Information given →
•••••

-- ==== Sys2Proof/Machine/ServiceFamily.lean ====
section
/-! DEFINITION. The meanings of the commands of the configuration load and of the service line, and of POWER_ON. -/

namespace Sys2Proof.Machine

/-- POWER_ON (R176): every unit takes its power-on values; the factory serial is fixed in the part, and the commands that
wait are the sender's. -/
def execPowerOn (inhibitActive supplyHigh : Bool) (s : State) : Answered :=
  .next (State.powerOn s.svc.factorySerial inhibitActive supplyHigh s.pending)

/-- A read ends the load in progress (R167, R168). -/
def completeRead (record : RecordBytes) (carStateFirst : Bool) (s : State) : State :=
  match s.svc.startState with
  | .loading => endLoad (readOutcome s.svc.factorySerial record) carStateFirst s
  | .done    => s

/-- CONFIG_READ_COMPLETE (R167, R168). -/
def execConfigReadComplete (t : Lapse) (record : RecordBytes) (carStateFirst : Bool) (s : State) : Answered :=
  .next (completeRead record carStateFirst (s.lapse t))

/-- The read is tried again in a load in progress (R167). -/
def retryRead (s : State) : State :=
  match s.svc.startState with
  | .loading => { s with svc.tryTime := 0 }
  | .done    => s

/-- CONFIG_LOAD_RETRY (R167). -/
def execConfigLoadRetry (t : Lapse) (s : State) : Answered := .next (retryRead (s.lapse t))

/-- The load in progress ends with the fault NO-ANSWER (R167). -/
def abandonLoad (carStateFirst : Bool) (s : State) : State :=
  match s.svc.startState with
  | .loading => endLoad (failedLoad s.svc.factorySerial .noAnswer) carStateFirst s
  | .done    => s

/-- CONFIG_LOAD_TIMEOUT (R167). -/
def execConfigLoadTimeout (t : Lapse) (carStateFirst : Bool) (s : State) : Answered :=
  .next (abandonLoad carStateFirst (s.lapse t))

/-- REQUEST_GAP_TIMEOUT: the incomplete request is discarded with no answer, and not counted (R170). -/
def execRequestGapTimeout (t : Lapse) (s : State) : Answered := .next (s.lapse t)

/-- UNKNOWN_REQUEST (R170): answered MALFORMED with the request's code as received, and counted. -/
def execUnknownRequest (t : Lapse) (code : Byte) (payload : List Byte) (check : Check) (s : State) : Answered :=
  whenWf (payloadWf payload && isUnknownRequest code payload check) (answerMalformed code (s.lapse t))

/-- READ_STATUS (R171). -/
def execReadStatus (t : Lapse) (payload : List Byte) (s : State) : Answered :=
  whenWf (payloadWf payload) (requestStatus payload (s.lapse t))

/-- READ_ROSTER (R71). -/
def execReadRoster (t : Lapse) (payload : List Byte) (s : State) : Answered :=
  whenWf (payloadWf payload) (requestRoster payload (s.lapse t))

/-- READ_SLOTS (R90, R110). -/
def execReadSlots (t : Lapse) (payload : List Byte) (s : State) : Answered :=
  whenWf (payloadWf payload) (requestSlots payload (s.lapse t))

/-- READ_COUNTERS (R171). -/
def execReadCounters (t : Lapse) (payload : List Byte) (s : State) : Answered :=
  whenWf (payloadWf payload) (requestCounters payload (s.lapse t))

/-- FETCH_EVENT (R173, R174). -/
def execFetchEvent (t : Lapse) (payload : List Byte) (s : State) : Answered :=
  whenWf (payloadWf payload) (requestEvent payload (s.lapse t))

/-- SET_LOCAL_INHIBIT (R128, R171). -/
def execSetLocalInhibit (t : Lapse) (payload : List Byte) (s : State) : Answered :=
  whenWf (payloadWf payload) (requestLocalInhibit payload (s.lapse t))

/-- SEND_ORDER (R164). -/
def execSendOrder (t : Lapse) (payload : List Byte) (s : State) : Answered :=
  whenWf (payloadWf payload) (requestOrder payload (s.lapse t))

/-- RESET_FAILED (R155). -/
def execResetFailed (t : Lapse) (payload : List Byte) (s : State) : Answered :=
  whenWf (payloadWf payload) (requestResetFailed payload (s.lapse t))

/-- RESTART (R175). -/
def execRestart (t : Lapse) (payload : List Byte) (s : State) : Answered :=
  whenWf (payloadWf payload) (requestRestart payload (s.lapse t))

end Sys2Proof.Machine
end

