-- ==== Sys2Proof/Machine/Core.lean ====
section
/-! DEFINITION. The machine that the host runs. -/

def Sys2Proof.core : Host.Core :=
  { State := Sys2Proof.Machine.State, Fault := Sys2Proof.Machine.Fault, Refusal := Sys2Proof.Machine.Refusal,
    step := Sys2Proof.Machine.step, reset := Sys2Proof.Machine.State.reset }
end

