/-- R172: a raising makes its kind pending; the first sets the count to 1, a later one adds 1 up to 255; the detail is
the latest, but QUEUE-LOSS keeps its first; no other kind and no other part of the state changes; and the notify line
is active exactly while a kind is pending. FETCH_EVENT with an empty payload: the highest pending kind is answered and
its record cleared; with none pending the kind NONE is answered and nothing changes. The answer holds the kind's code,
its count, and 16 bytes: the detail's fields in the order of the rule that raises it, then zeros (R180). After
CONDITION-CHANGE each latch is judged again: one that holds the live level is at rest, one that does not copies it and
raises the kind anew (R173, R174). Choices of the model in it: notes/assumptions/13.md, 15.md, 29.md. -/
def Obligations.EventsAreRaisedAndFetched : Prop :=
  (∀ (d : Detail) (s : State), let v := s.raise d; let old := s.svc.events.record (kindOf d)
    v.svc.events.record (kindOf d) =
      (if old.pending then
        ⟨true, min 255 (old.count + 1), if kindOf d = .queueLoss then old.detail else some d⟩
      else ⟨true, 1, some d⟩) ∧
    (∀ k, k ≠ kindOf d → v.svc.events.record k = s.svc.events.record k) ∧
    v = { s with svc.events := v.svc.events } ∧
    (notifyLine s = true ↔ ∃ k, (s.svc.events.record k).pending = true)) ∧
  (∀ (es : EventSet) (k k' : EventKind) (r : EventRecord),
    kindsByPriority.map es.record =
      [es.actuatorFault, es.sensorFault, es.configFault, es.modeChange, es.split, es.sourceChange, es.rollDone,
        es.portChange, es.conditionChange, es.orderReceived, es.queueLoss] ∧
    kindsByPriority.map kindCode = [1, 2, 3, 4, 5, 6, 7, 8, 9, 10, 11] ∧
    (es.setRecord k r).record k' = if k' = k then r else es.record k') ∧
  (∀ (kind : EventKind) (count : Nat) (pending : Bool) (d : Detail),
    let flag (b : Bool) : Byte := if b then 1 else 0
    let fields : List Byte := match d with
      | .actuatorFault cause repeated => [failureCauseCode (some cause), flag repeated]
      | .sensorFault unit change => [unitCode unit, changeCode change]
      | .configFault load => [failureCauseCode (some .config), loadFaultCode load]
      | .modeChange before after cause => [modeCode before, modeCode after, modeCauseCode cause]
      | .split change cause counter p s =>
        [changeCode change, splitCauseCode cause] ++ field 1 counter ++ field 4 p.toNat ++ field 4 s.toNat
      | .sourceChange cause pBefore pAfter sAfter =>
        [sourceCauseCode cause] ++ field 4 pBefore.toNat ++ field 4 pAfter.toNat ++ field 4 sAfter.toNat
      | .rollDone state epoch count => [trainStateCode state, epoch] ++ field 1 count
      | .portChange port up cause => [endCode port, if up then 2 else 0, portCauseCode cause]
      | .conditionChange line inhibit supplyOk => [conditionLineCode line, flag inhibit, flag supplyOk]
      | .orderReceived origin target action => field 4 origin.toNat ++ field 1 target ++ [actionCode action]
      | .queueLoss place => match place with
        | .notice port  => [1, endCode port]
        | .stream port  => [2, endCode port]
        | .preview slot => [3, slotCode slot]
    eventData kind ⟨pending, count, some d⟩ =
      [kindCode kind] ++ field 1 count ++ fields ++ List.replicate (16 - fields.length) 0 ∧
    eventData kind ⟨pending, count, none⟩ = [kindCode kind] ++ field 1 count ++ List.replicate 16 0) ∧
  ∀ (t : Lapse) (s : State), let u := s.lapse t
    let cleared : State := { u with svc.events := u.svc.events.setRecord .conditionChange ⟨false, 0, none⟩ }
    let first : State :=
      if u.cso.inhibit = u.svc.inhibitLatch.value then cleared
      else cleared.raise (.conditionChange .inhibit u.cso.inhibit u.svc.supplyLatch.value)
    let second : State :=
      if u.act.supplyOk = u.svc.supplyLatch.value then first
      else first.raise (.conditionChange .supplyOk u.cso.inhibit u.act.supplyOk)
    let again := decide (u.cso.inhibit ≠ u.svc.inhibitLatch.value) || decide (u.act.supplyOk ≠ u.svc.supplyLatch.value)
    (notifyLine u = false → exec (.fetchEvent t []) s = .next
      { u with svc.answer := answerBytes 5 (0 :: [0, 0] ++ List.replicate 16 0) }) ∧
    ∀ before kind after, kindsByPriority = before ++ kind :: after →
      (u.svc.events.record kind).pending = true → (∀ k ∈ before, (u.svc.events.record k).pending = false) →
      completes (exec (.fetchEvent t []) s) fun s' =>
        s'.svc.answer = answerBytes 5 (0 :: eventData kind (u.svc.events.record kind)) ∧
        (kind ≠ .conditionChange → s' = { u with
          svc.answer := s'.svc.answer, svc.events := u.svc.events.setRecord kind ⟨false, 0, none⟩ }) ∧
        (kind = .conditionChange →
          s'.svc.inhibitLatch = ⟨u.cso.inhibit, decide (u.cso.inhibit ≠ u.svc.inhibitLatch.value)⟩ ∧
          s'.svc.supplyLatch = ⟨u.act.supplyOk, decide (u.act.supplyOk ≠ u.svc.supplyLatch.value)⟩ ∧
          s'.svc.events.conditionChange.pending = again ∧ s'.svc.events = second.svc.events ∧
          (∀ k, k ≠ .conditionChange → s'.svc.events.record k = u.svc.events.record k) ∧
          s' = { u with svc := { u.svc with answer := s'.svc.answer, events := s'.svc.events
                                            inhibitLatch := s'.svc.inhibitLatch
                                            supplyLatch := s'.svc.supplyLatch } })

•••••

Required action →
From the data above, output only the lines between the line containing "def execReadStatus (t" and the line containing "def execReadCounters (t", inclusive, exactly as written.

Solution to the problem →
def execReadStatus (t : Lapse) (payload : List Byte) (s : State) : Answered :=
  whenWf (payloadWf payload) (requestStatus payload (s.lapse t))

/-- READ_ROSTER (R71). -/
def execReadRoster (t : Lapse) (payload : List Byte) (s : State) : Answered :=
  whenWf (payloadWf payload) (requestRoster payload (s.lapse t))

/-- READ_SLOTS (R90, R110). -/
def execReadSlots (t : Lapse) (payload : List Byte) (s : State) : Answered :=
  whenWf (payloadWf payload) (requestSlots payload (s.lapse t))

/-- READ_COUNTERS (R171). -/
def execReadCounters (t : Lapse) (payload : List Byte) (s : State) : Answered :=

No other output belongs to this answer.